*Work order*.
All entries must be given again exactly as written.

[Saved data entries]
|---|
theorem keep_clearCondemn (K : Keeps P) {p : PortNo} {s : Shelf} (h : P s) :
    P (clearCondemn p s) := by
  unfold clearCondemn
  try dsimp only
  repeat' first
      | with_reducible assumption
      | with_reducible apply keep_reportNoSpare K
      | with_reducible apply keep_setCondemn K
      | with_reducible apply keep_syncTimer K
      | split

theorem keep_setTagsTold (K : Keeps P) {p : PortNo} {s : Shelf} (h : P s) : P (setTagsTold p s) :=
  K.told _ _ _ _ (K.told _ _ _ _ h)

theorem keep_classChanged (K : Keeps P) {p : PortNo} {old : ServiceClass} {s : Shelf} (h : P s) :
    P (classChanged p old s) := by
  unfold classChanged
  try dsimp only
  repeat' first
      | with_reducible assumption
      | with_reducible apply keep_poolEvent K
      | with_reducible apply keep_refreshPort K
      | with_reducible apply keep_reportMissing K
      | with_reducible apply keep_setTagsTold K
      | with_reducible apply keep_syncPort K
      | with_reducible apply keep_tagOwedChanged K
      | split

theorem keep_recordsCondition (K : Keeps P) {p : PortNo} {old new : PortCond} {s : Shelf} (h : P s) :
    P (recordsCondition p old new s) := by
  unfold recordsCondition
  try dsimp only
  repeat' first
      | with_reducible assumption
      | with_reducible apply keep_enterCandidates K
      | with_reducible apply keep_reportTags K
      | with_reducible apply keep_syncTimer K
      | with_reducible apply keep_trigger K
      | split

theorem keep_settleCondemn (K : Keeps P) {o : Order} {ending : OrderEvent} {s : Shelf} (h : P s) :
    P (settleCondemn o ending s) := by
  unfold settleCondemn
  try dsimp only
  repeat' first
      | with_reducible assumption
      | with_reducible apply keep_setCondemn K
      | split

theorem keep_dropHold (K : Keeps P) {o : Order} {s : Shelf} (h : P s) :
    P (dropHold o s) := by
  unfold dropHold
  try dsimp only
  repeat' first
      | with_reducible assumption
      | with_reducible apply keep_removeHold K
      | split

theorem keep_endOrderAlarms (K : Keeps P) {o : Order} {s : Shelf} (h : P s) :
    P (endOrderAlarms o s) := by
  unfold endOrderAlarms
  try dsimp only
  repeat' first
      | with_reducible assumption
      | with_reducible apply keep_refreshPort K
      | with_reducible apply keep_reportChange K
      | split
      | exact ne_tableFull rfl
|---|
*Result below*.
theorem keep_clearCondemn (K : Keeps P) {p : PortNo} {s : Shelf} (h : P s) :
    P (clearCondemn p s) := by
  unfold clearCondemn
  try dsimp only
  repeat' first
      | with_reducible assumption
      | with_reducible apply keep_reportNoSpare K
      | with_reducible apply keep_setCondemn K
      | with_reducible apply keep_syncTimer K
      | split

theorem keep_setTagsTold (K : Keeps P) {p : PortNo} {s : Shelf} (h : P s) : P (setTagsTold p s) :=
  K.told _ _ _ _ (K.told _ _ _ _ h)

theorem keep_classChanged (K : Keeps P) {p : PortNo} {old : ServiceClass} {s : Shelf} (h : P s) :
    P (classChanged p old s) := by
  unfold classChanged
  try dsimp only
  repeat' first
      | with_reducible assumption
      | with_reducible apply keep_poolEvent K
      | with_reducible apply keep_refreshPort K
      | with_reducible apply keep_reportMissing K
      | with_reducible apply keep_setTagsTold K
      | with_reducible apply keep_syncPort K
      | with_reducible apply keep_tagOwedChanged K
      | split

theorem keep_recordsCondition (K : Keeps P) {p : PortNo} {old new : PortCond} {s : Shelf} (h : P s) :
    P (recordsCondition p old new s) := by
  unfold recordsCondition
  try dsimp only
  repeat' first
      | with_reducible assumption
      | with_reducible apply keep_enterCandidates K
      | with_reducible apply keep_reportTags K
      | with_reducible apply keep_syncTimer K
      | with_reducible apply keep_trigger K
      | split

theorem keep_settleCondemn (K : Keeps P) {o : Order} {ending : OrderEvent} {s : Shelf} (h : P s) :
    P (settleCondemn o ending s) := by
  unfold settleCondemn
  try dsimp only
  repeat' first
      | with_reducible assumption
      | with_reducible apply keep_setCondemn K
      | split

theorem keep_dropHold (K : Keeps P) {o : Order} {s : Shelf} (h : P s) :
    P (dropHold o s) := by
  unfold dropHold
  try dsimp only
  repeat' first
      | with_reducible assumption
      | with_reducible apply keep_removeHold K
      | split

theorem keep_endOrderAlarms (K : Keeps P) {o : Order} {s : Shelf} (h : P s) :
    P (endOrderAlarms o s) := by
  unfold endOrderAlarms
  try dsimp only
  repeat' first
      | with_reducible assumption
      | with_reducible apply keep_refreshPort K
      | with_reducible apply keep_reportChange K
      | split
      | exact ne_tableFull rfl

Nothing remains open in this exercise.